In 1985 the annual Pride march was led by an NUM banner. Tom Robinson was playing the main stage and recalls the words of Siân James, a young miner’s wife, now MP for Swansea East, telling the crowd:

‘Since my involvement with lesbians and gay men during the strike, I now know that if any of my children came to me and say “I’m lesbian” or “I’m gay”, I’ll understand.’

‘There wasn’t a dry eye in the house,’ the musician remembers. At the Labour Party conference that year there was a resolution committing the party to the support of LGBT rights passed as a result of the NUM’s block vote. ‘We eventually got a Labour government and equal rights. Thanks to those people with their collecting tins doing the right thing.’

Having it both ways
Tom Robinson’s last album was released in 1996 and called Having it both ways.
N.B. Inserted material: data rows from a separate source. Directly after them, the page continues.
-- ==== Sys2Proof/Laws/State.lean ====
section
/-! SUPPORT. One lemma per field and update of State, each true by unfolding, so that no proof unfolds a record update. -/

namespace Sys2Proof.Machine

@[simp] theorem writeReg_pc_mem (v : Int) (s : State) : (writeReg .pc v s).mem = s.mem := rfl
@[simp] theorem writeReg_pc_pc (v : Int) (s : State) : (writeReg .pc v s).pc = wrap8 v := rfl
@[simp] theorem writeReg_pc_a (v : Int) (s : State) : (writeReg .pc v s).a = s.a := rfl
@[simp] theorem writeReg_pc_b (v : Int) (s : State) : (writeReg .pc v s).b = s.b := rfl
@[simp] theorem writeReg_pc_o (v : Int) (s : State) : (writeReg .pc v s).o = s.o := rfl
@[simp] theorem writeReg_pc_c (v : Int) (s : State) : (writeReg .pc v s).c = s.c := rfl
@[simp] theorem writeReg_pc_z (v : Int) (s : State) : (writeReg .pc v s).z = s.z := rfl
@[simp] theorem writeReg_pc_halted (v : Int) (s : State) : (writeReg .pc v s).halted = s.halted := rfl
@[simp] theorem writeReg_pc_fault (v : Int) (s : State) : (writeReg .pc v s).fault = s.fault := rfl
@[simp] theorem writeReg_pc_faultOpcode (v : Int) (s : State) : (writeReg .pc v s).faultOpcode = s.faultOpcode := rfl
@[simp] theorem writeReg_pc_faultPc (v : Int) (s : State) : (writeReg .pc v s).faultPc = s.faultPc := rfl
@[simp] theorem writeReg_pc_outEvents (v : Int) (s : State) : (writeReg .pc v s).outEvents = s.outEvents := rfl

@[simp] theorem writeReg_a_mem (v : Int) (s : State) : (writeReg .a v s).mem = s.mem := rfl
@[simp] theorem writeReg_a_pc (v : Int) (s : State) : (writeReg .a v s).pc = s.pc := rfl
@[simp] theorem writeReg_a_a (v : Int) (s : State) : (writeReg .a v s).a = wrap8 v := rfl
@[simp] theorem writeReg_a_b (v : Int) (s : State) : (writeReg .a v s).b = s.b := rfl
@[simp] theorem writeReg_a_o (v : Int) (s : State) : (writeReg .a v s).o = s.o := rfl
@[simp] theorem writeReg_a_c (v : Int) (s : State) : (writeReg .a v s).c = s.c := rfl
@[simp] theorem writeReg_a_z (v : Int) (s : State) : (writeReg .a v s).z = s.z := rfl
@[simp] theorem writeReg_a_halted (v : Int) (s : State) : (writeReg .a v s).halted = s.halted := rfl
@[simp] theorem writeReg_a_fault (v : Int) (s : State) : (writeReg .a v s).fault = s.fault := rfl
@[simp] theorem writeReg_a_faultOpcode (v : Int) (s : State) : (writeReg .a v s).faultOpcode = s.faultOpcode := rfl
@[simp] theorem writeReg_a_faultPc (v : Int) (s : State) : (writeReg .a v s).faultPc = s.faultPc := rfl
@[simp] theorem writeReg_a_outEvents (v : Int) (s : State) : (writeReg .a v s).outEvents = s.outEvents := rfl

@[simp] theorem writeReg_b_mem (v : Int) (s : State) : (writeReg .b v s).mem = s.mem := rfl
@[simp] theorem writeReg_b_pc (v : Int) (s : State) : (writeReg .b v s).pc = s.pc := rfl
@[simp] theorem writeReg_b_a (v : Int) (s : State) : (writeReg .b v s).a = s.a := rfl
@[simp] theorem writeReg_b_b (v : Int) (s : State) : (writeReg .b v s).b = wrap8 v := rfl
@[simp] theorem writeReg_b_o (v : Int) (s : State) : (writeReg .b v s).o = s.o := rfl
@[simp] theorem writeReg_b_c (v : Int) (s : State) : (writeReg .b v s).c = s.c := rfl
@[simp] theorem writeReg_b_z (v : Int) (s : State) : (writeReg .b v s).z = s.z := rfl
@[simp] theorem writeReg_b_halted (v : Int) (s : State) : (writeReg .b v s).halted = s.halted := rfl
@[simp] theorem writeReg_b_fault (v : Int) (s : State) : (writeReg .b v s).fault = s.fault := rfl
@[simp] theorem writeReg_b_faultOpcode (v : Int) (s : State) : (writeReg .b v s).faultOpcode = s.faultOpcode := rfl
@[simp] theorem writeReg_b_faultPc (v : Int) (s : State) : (writeReg .b v s).faultPc = s.faultPc := rfl
@[simp] theorem writeReg_b_outEvents (v : Int) (s : State) : (writeReg .b v s).outEvents = s.outEvents := rfl

@[simp] theorem writeReg_o_mem (v : Int) (s : State) : (writeReg .o v s).mem = s.mem := rfl
@[simp] theorem writeReg_o_pc (v : Int) (s : State) : (writeReg .o v s).pc = s.pc := rfl
@[simp] theorem writeReg_o_a (v : Int) (s : State) : (writeReg .o v s).a = s.a := rfl
@[simp] theorem writeReg_o_b (v : Int) (s : State) : (writeReg .o v s).b = s.b := rfl
@[simp] theorem writeReg_o_o (v : Int) (s : State) : (writeReg .o v s).o = wrap8 v := rfl
@[simp] theorem writeReg_o_c (v : Int) (s : State) : (writeReg .o v s).c = s.c := rfl
@[simp] theorem writeReg_o_z (v : Int) (s : State) : (writeReg .o v s).z = s.z := rfl
@[simp] theorem writeReg_o_halted (v : Int) (s : State) : (writeReg .o v s).halted = s.halted := rfl
@[simp] theorem writeReg_o_fault (v : Int) (s : State) : (writeReg .o v s).fault = s.fault := rfl
@[simp] theorem writeReg_o_faultOpcode (v : Int) (s : State) : (writeReg .o v s).faultOpcode = s.faultOpcode := rfl
@[simp] theorem writeReg_o_faultPc (v : Int) (s : State) : (writeReg .o v s).faultPc = s.faultPc := rfl
@[simp] theorem writeReg_o_outEvents (v : Int) (s : State) : (writeReg .o v s).outEvents = s.outEvents := rfl

@[simp] theorem memWrite_mem (addr : Byte) (v : Int) (s : State) : (memWrite addr v s).mem = Memory.write s.mem addr.toNat (wrap8 v) := rfl
@[simp] theorem memWrite_pc (addr : Byte) (v : Int) (s : State) : (memWrite addr v s).pc = s.pc := rfl
@[simp] theorem memWrite_a (addr : Byte) (v : Int) (s : State) : (memWrite addr v s).a = s.a := rfl
@[simp] theorem memWrite_b (addr : Byte) (v : Int) (s : State) : (memWrite addr v s).b = s.b := rfl
@[simp] theorem memWrite_o (addr : Byte) (v : Int) (s : State) : (memWrite addr v s).o = s.o := rfl
@[simp] theorem memWrite_c (addr : Byte) (v : Int) (s : State) : (memWrite addr v s).c = s.c := rfl
@[simp] theorem memWrite_z (addr : Byte) (v : Int) (s : State) : (memWrite addr v s).z = s.z := rfl
@[simp] theorem memWrite_halted (addr : Byte) (v : Int) (s : State) : (memWrite addr v s).halted = s.halted := rfl
@[simp] theorem memWrite_fault (addr : Byte) (v : Int) (s : State) : (memWrite addr v s).fault = s.fault := rfl
@[simp] theorem memWrite_faultOpcode (addr : Byte) (v : Int) (s : State) : (memWrite addr v s).faultOpcode = s.faultOpcode := rfl
@[simp] theorem memWrite_faultPc (addr : Byte) (v : Int) (s : State) : (memWrite addr v s).faultPc = s.faultPc := rfl
@[simp] theorem memWrite_outEvents (addr : Byte) (v : Int) (s : State) : (memWrite addr v s).outEvents = s.outEvents := rfl

@[simp] theorem setC_mem (v : Bool) (s : State) : (setC v s).mem = s.mem := rfl
@[simp] theorem setC_pc (v : Bool) (s : State) : (setC v s).pc = s.pc := rfl
@[simp] theorem setC_a (v : Bool) (s : State) : (setC v s).a = s.a := rfl
@[simp] theorem setC_b (v : Bool) (s : State) : (setC v s).b = s.b := rfl
@[simp] theorem setC_o (v : Bool) (s : State) : (setC v s).o = s.o := rfl
@[simp] theorem setC_c (v : Bool) (s : State) : (setC v s).c = v := rfl
@[simp] theorem setC_z (v : Bool) (s : State) : (setC v s).z = s.z := rfl
@[simp] theorem setC_halted (v : Bool) (s : State) : (setC v s).halted = s.halted := rfl
@[simp] theorem setC_fault (v : Bool) (s : State) : (setC v s).fault = s.fault := rfl
@[simp] theorem setC_faultOpcode (v : Bool) (s : State) : (setC v s).faultOpcode = s.faultOpcode := rfl
@[simp] theorem setC_faultPc (v : Bool) (s : State) : (setC v s).faultPc = s.faultPc := rfl
@[simp] theorem setC_outEvents (v : Bool) (s : State) : (setC v s).outEvents = s.outEvents := rfl

@[simp] theorem setZ_mem (v : Bool) (s : State) : (setZ v s).mem = s.mem := rfl
@[simp] theorem setZ_pc (v : Bool) (s : State) : (setZ v s).pc = s.pc := rfl
@[simp] theorem setZ_a (v : Bool) (s : State) : (setZ v s).a = s.a := rfl
@[simp] theorem setZ_b (v : Bool) (s : State) : (setZ v s).b = s.b := rfl
@[simp] theorem setZ_o (v : Bool) (s : State) : (setZ v s).o = s.o := rfl
@[simp] theorem setZ_c (v : Bool) (s : State) : (setZ v s).c = s.c := rfl
@[simp] theorem setZ_z (v : Bool) (s : State) : (setZ v s).z = v := rfl
@[simp] theorem setZ_halted (v : Bool) (s : State) : (setZ v s).halted = s.halted := rfl
@[simp] theorem setZ_fault (v : Bool) (s : State) : (setZ v s).fault = s.fault := rfl
@[simp] theorem setZ_faultOpcode (v : Bool) (s : State) : (setZ v s).faultOpcode = s.faultOpcode := rfl
@[simp] theorem setZ_faultPc (v : Bool) (s : State) : (setZ v s).faultPc = s.faultPc := rfl
@[simp] theorem setZ_outEvents (v : Bool) (s : State) : (setZ v s).outEvents = s.outEvents := rfl

@[simp] theorem setHalted_mem (s : State) : (setHalted s).mem = s.mem := rfl
@[simp] theorem setHalted_pc (s : State) : (setHalted s).pc = s.pc := rfl
@[simp] theorem setHalted_a (s : State) : (setHalted s).a = s.a := rfl
@[simp] theorem setHalted_b (s : State) : (setHalted s).b = s.b := rfl
@[simp] theorem setHalted_o (s : State) : (setHalted s).o = s.o := rfl
@[simp] theorem setHalted_c (s : State) : (setHalted s).c = s.c := rfl
@[simp] theorem setHalted_z (s : State) : (setHalted s).z = s.z := rfl
@[simp] theorem setHalted_halted (s : State) : (setHalted s).halted = true := rfl
@[simp] theorem setHalted_fault (s : State) : (setHalted s).fault = s.fault := rfl
@[simp] theorem setHalted_faultOpcode (s : State) : (setHalted s).faultOpcode = s.faultOpcode := rfl
@[simp] theorem setHalted_faultPc (s : State) : (setHalted s).faultPc = s.faultPc := rfl
@[simp] theorem setHalted_outEvents (s : State) : (setHalted s).outEvents = s.outEvents := rfl

@[simp] theorem emitOut_mem (v : Byte) (s : State) : (emitOut v s).mem = s.mem := rfl
@[simp] theorem emitOut_pc (v : Byte) (s : State) : (emitOut v s).pc = s.pc := rfl
@[simp] theorem emitOut_a (v : Byte) (s : State) : (emitOut v s).a = s.a := rfl
@[simp] theorem emitOut_b (v : Byte) (s : State) : (emitOut v s).b = s.b := rfl
@[simp] theorem emitOut_o (v : Byte) (s : State) : (emitOut v s).o = s.o := rfl
@[simp] theorem emitOut_c (v : Byte) (s : State) : (emitOut v s).c = s.c := rfl
@[simp] theorem emitOut_z (v : Byte) (s : State) : (emitOut v s).z = s.z := rfl
@[simp] theorem emitOut_halted (v : Byte) (s : State) : (emitOut v s).halted = s.halted := rfl
@[simp] theorem emitOut_fault (v : Byte) (s : State) : (emitOut v s).fault = s.fault := rfl
@[simp] theorem emitOut_faultOpcode (v : Byte) (s : State) : (emitOut v s).faultOpcode = s.faultOpcode := rfl
@[simp] theorem emitOut_faultPc (v : Byte) (s : State) : (emitOut v s).faultPc = s.faultPc := rfl
@[simp] theorem emitOut_outEvents (v : Byte) (s : State) : (emitOut v s).outEvents = s.outEvents ++ [v] := rfl

@[simp] theorem raiseInvalidOpcode_mem (info : InvalidOpcodeInfo) (s : State) : (raiseInvalidOpcode info s).mem = s.mem := rfl
@[simp] theorem raiseInvalidOpcode_pc (info : InvalidOpcodeInfo) (s : State) : (raiseInvalidOpcode info s).pc = s.pc := rfl
@[simp] theorem raiseInvalidOpcode_a (info : InvalidOpcodeInfo) (s : State) : (raiseInvalidOpcode info s).a = s.a := rfl
@[simp] theorem raiseInvalidOpcode_b (info : InvalidOpcodeInfo) (s : State) : (raiseInvalidOpcode info s).b = s.b := rfl
@[simp] theorem raiseInvalidOpcode_o (info : InvalidOpcodeInfo) (s : State) : (raiseInvalidOpcode info s).o = s.o := rfl
@[simp] theorem raiseInvalidOpcode_c (info : InvalidOpcodeInfo) (s : State) : (raiseInvalidOpcode info s).c = s.c := rfl
@[simp] theorem raiseInvalidOpcode_z (info : InvalidOpcodeInfo) (s : State) : (raiseInvalidOpcode info s).z = s.z := rfl
@[simp] theorem raiseInvalidOpcode_halted (info : InvalidOpcodeInfo) (s : State) : (raiseInvalidOpcode info s).halted = s.halted := rfl
@[simp] theorem raiseInvalidOpcode_fault (info : InvalidOpcodeInfo) (s : State) : (raiseInvalidOpcode info s).fault = true := rfl
@[simp] theorem raiseInvalidOpcode_faultOpcode (info : InvalidOpcodeInfo) (s : State) : (raiseInvalidOpcode info s).faultOpcode = info.opcode := rfl
@[simp] theorem raiseInvalidOpcode_faultPc (info : InvalidOpcodeInfo) (s : State) : (raiseInvalidOpcode info s).faultPc = info.pc := rfl
@[simp] theorem raiseInvalidOpcode_outEvents (info : InvalidOpcodeInfo) (s : State) : (raiseInvalidOpcode info s).outEvents = s.outEvents := rfl

@[simp] theorem readReg_pc (s : State) : readReg .pc s = s.pc := rfl
@[simp] theorem readReg_a (s : State) : readReg .a s = s.a := rfl
@[simp] theorem readReg_b (s : State) : readReg .b s = s.b := rfl
@[simp] theorem readReg_o (s : State) : readReg .o s = s.o := rfl

/-- Two states with equal fields are equal. -/
theorem State.ext_fields {s t : State} (hmem : s.mem = t.mem) (hpc : s.pc = t.pc) (ha : s.a = t.a) (hb : s.b = t.b)
    (ho : s.o = t.o) (hc : s.c = t.c) (hz : s.z = t.z) (hh : s.halted = t.halted) (hf : s.fault = t.fault)
    (hfo : s.faultOpcode = t.faultOpcode) (hfp : s.faultPc = t.faultPc) (he : s.outEvents = t.outEvents) : s = t := by
  cases s; cases t; simp_all

end Sys2Proof.Machine
end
As he puts it, he ‘very inconveniently fell in love with a woman which dealt a major blow to my credibility as a gay spokesman’.

In an interview with NME from the punk years, Julie Burchill asked Robinson how it felt ‘to be a faggot in the UK ’77’. ‘It’s OK,’ the singer replied. ‘You wouldn’t choose it if you were given a say in the matter, but you get used to it.’

How does he feel about that interview now? ‘Actually I would choose it. I had a very, very good time for the first 34 years of my life,’ he says. He points out in the 1977 NME interview he did say he was bisexual.

How has society’s attitude towards changed since he wrote Glad to be Gay almost four  decades ago? ‘We have been blessed,’ he says. ‘In this country and in many parts of the western world to have found a level of acceptance.’ But, he adds, that it is ‘still very hard for the 13-year-old that comes to the realisation that they are queer’. ‘It is tough. But nothing like as tough as it was,’ he says.